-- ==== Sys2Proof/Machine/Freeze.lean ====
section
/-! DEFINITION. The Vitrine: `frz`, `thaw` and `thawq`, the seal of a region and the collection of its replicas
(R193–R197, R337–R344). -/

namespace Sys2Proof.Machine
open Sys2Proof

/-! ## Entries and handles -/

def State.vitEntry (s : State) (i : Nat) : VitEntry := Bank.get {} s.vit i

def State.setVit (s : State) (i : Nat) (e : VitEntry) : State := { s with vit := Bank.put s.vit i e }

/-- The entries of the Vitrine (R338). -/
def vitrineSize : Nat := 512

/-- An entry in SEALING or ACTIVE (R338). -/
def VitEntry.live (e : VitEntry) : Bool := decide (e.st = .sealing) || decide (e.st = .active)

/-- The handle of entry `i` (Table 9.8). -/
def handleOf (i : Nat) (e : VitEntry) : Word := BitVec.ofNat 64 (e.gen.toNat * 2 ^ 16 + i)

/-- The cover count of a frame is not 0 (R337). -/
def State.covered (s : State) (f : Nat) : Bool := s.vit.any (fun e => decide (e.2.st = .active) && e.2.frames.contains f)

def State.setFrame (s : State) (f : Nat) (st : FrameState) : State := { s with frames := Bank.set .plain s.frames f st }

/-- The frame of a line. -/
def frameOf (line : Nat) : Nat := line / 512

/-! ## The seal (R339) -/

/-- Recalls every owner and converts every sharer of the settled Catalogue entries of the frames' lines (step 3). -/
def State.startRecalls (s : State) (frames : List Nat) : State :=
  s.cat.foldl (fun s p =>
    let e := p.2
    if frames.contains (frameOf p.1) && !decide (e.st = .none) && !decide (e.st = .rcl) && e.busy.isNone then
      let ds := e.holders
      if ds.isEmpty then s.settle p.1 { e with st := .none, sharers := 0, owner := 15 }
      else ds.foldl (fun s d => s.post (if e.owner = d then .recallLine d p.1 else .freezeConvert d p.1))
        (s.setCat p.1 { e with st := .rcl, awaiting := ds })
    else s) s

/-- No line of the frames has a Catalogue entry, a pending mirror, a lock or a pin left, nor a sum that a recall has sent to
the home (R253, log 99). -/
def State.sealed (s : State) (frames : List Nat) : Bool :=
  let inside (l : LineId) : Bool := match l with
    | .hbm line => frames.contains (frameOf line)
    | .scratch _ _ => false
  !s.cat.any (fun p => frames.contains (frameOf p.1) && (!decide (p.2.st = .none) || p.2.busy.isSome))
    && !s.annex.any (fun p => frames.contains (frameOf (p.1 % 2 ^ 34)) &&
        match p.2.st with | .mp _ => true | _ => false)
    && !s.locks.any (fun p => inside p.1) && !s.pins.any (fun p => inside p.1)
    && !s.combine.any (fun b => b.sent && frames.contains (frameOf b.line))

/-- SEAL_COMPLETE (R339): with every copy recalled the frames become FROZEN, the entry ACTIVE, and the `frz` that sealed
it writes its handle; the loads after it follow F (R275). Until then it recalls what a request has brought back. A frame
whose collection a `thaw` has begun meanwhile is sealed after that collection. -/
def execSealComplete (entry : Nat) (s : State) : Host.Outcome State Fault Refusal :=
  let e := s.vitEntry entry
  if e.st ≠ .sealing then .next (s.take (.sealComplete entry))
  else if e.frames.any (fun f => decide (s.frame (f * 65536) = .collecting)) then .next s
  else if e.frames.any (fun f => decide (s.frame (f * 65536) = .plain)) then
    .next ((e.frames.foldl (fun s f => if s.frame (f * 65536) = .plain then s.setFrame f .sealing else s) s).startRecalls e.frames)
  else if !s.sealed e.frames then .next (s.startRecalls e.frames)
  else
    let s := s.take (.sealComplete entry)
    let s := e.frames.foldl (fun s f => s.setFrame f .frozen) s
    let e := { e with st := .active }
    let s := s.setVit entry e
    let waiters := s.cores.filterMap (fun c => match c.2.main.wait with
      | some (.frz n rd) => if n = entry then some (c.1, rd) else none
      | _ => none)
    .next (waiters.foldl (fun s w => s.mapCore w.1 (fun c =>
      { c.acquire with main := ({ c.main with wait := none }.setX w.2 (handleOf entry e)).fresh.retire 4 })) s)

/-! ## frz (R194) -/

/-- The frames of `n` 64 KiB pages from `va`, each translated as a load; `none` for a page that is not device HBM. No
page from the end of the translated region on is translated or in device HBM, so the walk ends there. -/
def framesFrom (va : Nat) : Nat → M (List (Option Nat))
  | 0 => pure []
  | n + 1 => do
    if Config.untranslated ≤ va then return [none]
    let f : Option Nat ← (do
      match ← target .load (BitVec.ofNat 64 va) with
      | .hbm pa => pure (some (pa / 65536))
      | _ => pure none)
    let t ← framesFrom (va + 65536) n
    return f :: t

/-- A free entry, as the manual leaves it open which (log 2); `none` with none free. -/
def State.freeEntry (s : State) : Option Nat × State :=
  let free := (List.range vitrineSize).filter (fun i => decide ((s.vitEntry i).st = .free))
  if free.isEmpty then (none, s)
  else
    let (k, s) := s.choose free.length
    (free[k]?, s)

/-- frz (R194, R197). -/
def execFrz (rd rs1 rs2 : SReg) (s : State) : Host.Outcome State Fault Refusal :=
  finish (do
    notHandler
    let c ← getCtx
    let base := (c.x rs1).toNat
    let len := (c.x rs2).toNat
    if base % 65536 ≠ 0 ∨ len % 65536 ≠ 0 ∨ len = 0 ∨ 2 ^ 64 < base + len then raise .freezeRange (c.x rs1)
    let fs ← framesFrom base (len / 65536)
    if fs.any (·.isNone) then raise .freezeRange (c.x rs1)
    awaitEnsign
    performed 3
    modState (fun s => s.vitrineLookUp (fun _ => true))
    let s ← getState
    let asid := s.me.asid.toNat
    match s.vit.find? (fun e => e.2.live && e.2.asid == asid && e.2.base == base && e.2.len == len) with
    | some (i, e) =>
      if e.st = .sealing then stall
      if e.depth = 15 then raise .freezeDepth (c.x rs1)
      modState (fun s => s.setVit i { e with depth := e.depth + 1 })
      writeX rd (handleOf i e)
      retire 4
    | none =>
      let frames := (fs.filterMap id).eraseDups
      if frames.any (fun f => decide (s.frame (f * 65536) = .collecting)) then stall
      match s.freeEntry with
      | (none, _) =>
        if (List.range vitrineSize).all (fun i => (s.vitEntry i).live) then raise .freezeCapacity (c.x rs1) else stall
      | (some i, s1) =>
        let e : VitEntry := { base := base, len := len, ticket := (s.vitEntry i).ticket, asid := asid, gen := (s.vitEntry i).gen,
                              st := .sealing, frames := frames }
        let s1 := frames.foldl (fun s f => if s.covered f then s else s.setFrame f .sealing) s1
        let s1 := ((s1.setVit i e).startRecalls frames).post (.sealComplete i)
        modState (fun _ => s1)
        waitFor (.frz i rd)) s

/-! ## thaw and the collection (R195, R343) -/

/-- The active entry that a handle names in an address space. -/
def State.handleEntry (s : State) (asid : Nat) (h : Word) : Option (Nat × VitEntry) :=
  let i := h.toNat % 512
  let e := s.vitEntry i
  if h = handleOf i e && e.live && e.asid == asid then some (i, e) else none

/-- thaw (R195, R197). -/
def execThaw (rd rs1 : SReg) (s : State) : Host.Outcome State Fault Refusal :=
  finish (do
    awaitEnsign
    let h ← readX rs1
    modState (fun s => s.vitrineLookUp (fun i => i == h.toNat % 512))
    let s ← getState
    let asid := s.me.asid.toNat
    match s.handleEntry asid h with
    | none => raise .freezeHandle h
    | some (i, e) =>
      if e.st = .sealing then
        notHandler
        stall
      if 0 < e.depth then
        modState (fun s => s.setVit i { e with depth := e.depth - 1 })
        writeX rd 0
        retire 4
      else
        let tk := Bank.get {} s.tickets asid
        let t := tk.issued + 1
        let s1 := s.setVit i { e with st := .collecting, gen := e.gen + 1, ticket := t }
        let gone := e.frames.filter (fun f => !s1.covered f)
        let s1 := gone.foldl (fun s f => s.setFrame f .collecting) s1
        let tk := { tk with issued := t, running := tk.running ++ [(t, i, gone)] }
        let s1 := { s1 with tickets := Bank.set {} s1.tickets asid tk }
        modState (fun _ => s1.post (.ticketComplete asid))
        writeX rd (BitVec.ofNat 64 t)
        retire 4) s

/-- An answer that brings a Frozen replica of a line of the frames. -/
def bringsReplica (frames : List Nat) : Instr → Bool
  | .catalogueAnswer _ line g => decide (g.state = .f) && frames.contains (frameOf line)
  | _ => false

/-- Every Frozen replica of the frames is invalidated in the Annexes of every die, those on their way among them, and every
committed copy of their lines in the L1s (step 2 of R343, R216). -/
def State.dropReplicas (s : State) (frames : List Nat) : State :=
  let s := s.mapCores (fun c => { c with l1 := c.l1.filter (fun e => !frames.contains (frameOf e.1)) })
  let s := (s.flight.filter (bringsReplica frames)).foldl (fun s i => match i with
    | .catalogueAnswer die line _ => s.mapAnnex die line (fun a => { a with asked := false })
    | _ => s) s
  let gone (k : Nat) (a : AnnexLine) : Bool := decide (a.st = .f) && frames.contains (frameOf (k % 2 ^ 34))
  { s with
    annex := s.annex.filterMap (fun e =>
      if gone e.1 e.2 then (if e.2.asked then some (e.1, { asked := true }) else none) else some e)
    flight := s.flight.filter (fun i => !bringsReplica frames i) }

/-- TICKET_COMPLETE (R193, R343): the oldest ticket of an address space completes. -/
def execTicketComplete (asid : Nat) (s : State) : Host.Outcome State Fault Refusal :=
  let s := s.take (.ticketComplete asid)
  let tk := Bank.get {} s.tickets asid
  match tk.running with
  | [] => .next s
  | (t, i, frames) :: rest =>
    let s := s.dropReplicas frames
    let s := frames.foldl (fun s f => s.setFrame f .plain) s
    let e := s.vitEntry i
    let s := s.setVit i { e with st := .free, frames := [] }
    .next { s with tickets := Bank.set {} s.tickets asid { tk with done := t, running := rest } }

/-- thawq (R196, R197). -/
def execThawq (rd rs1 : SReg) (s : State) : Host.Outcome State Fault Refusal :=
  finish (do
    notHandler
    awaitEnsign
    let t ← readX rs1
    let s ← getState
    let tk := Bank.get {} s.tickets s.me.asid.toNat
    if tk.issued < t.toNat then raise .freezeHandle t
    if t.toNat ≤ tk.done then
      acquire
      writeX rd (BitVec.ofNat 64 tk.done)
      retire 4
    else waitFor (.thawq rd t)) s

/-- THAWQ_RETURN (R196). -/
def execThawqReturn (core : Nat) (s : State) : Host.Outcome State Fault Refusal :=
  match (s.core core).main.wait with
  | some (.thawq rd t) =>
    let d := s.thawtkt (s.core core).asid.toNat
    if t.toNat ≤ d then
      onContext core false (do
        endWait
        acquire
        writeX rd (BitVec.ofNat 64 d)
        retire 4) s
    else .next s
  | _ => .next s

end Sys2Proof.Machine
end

:::

Exercise goal: Take the lines from the first line of the listing up to and including the line with "def State.vitEntry (s" and give them again exactly.

Written solution:
-- ==== Sys2Proof/Machine/Freeze.lean ====
section
/-! DEFINITION. The Vitrine: `frz`, `thaw` and `thawq`, the seal of a region and the collection of its replicas
(R193–R197, R337–R344). -/

namespace Sys2Proof.Machine
open Sys2Proof

/-! ## Entries and handles -/

def State.vitEntry (s : State) (i : Nat) : VitEntry := Bank.get {} s.vit i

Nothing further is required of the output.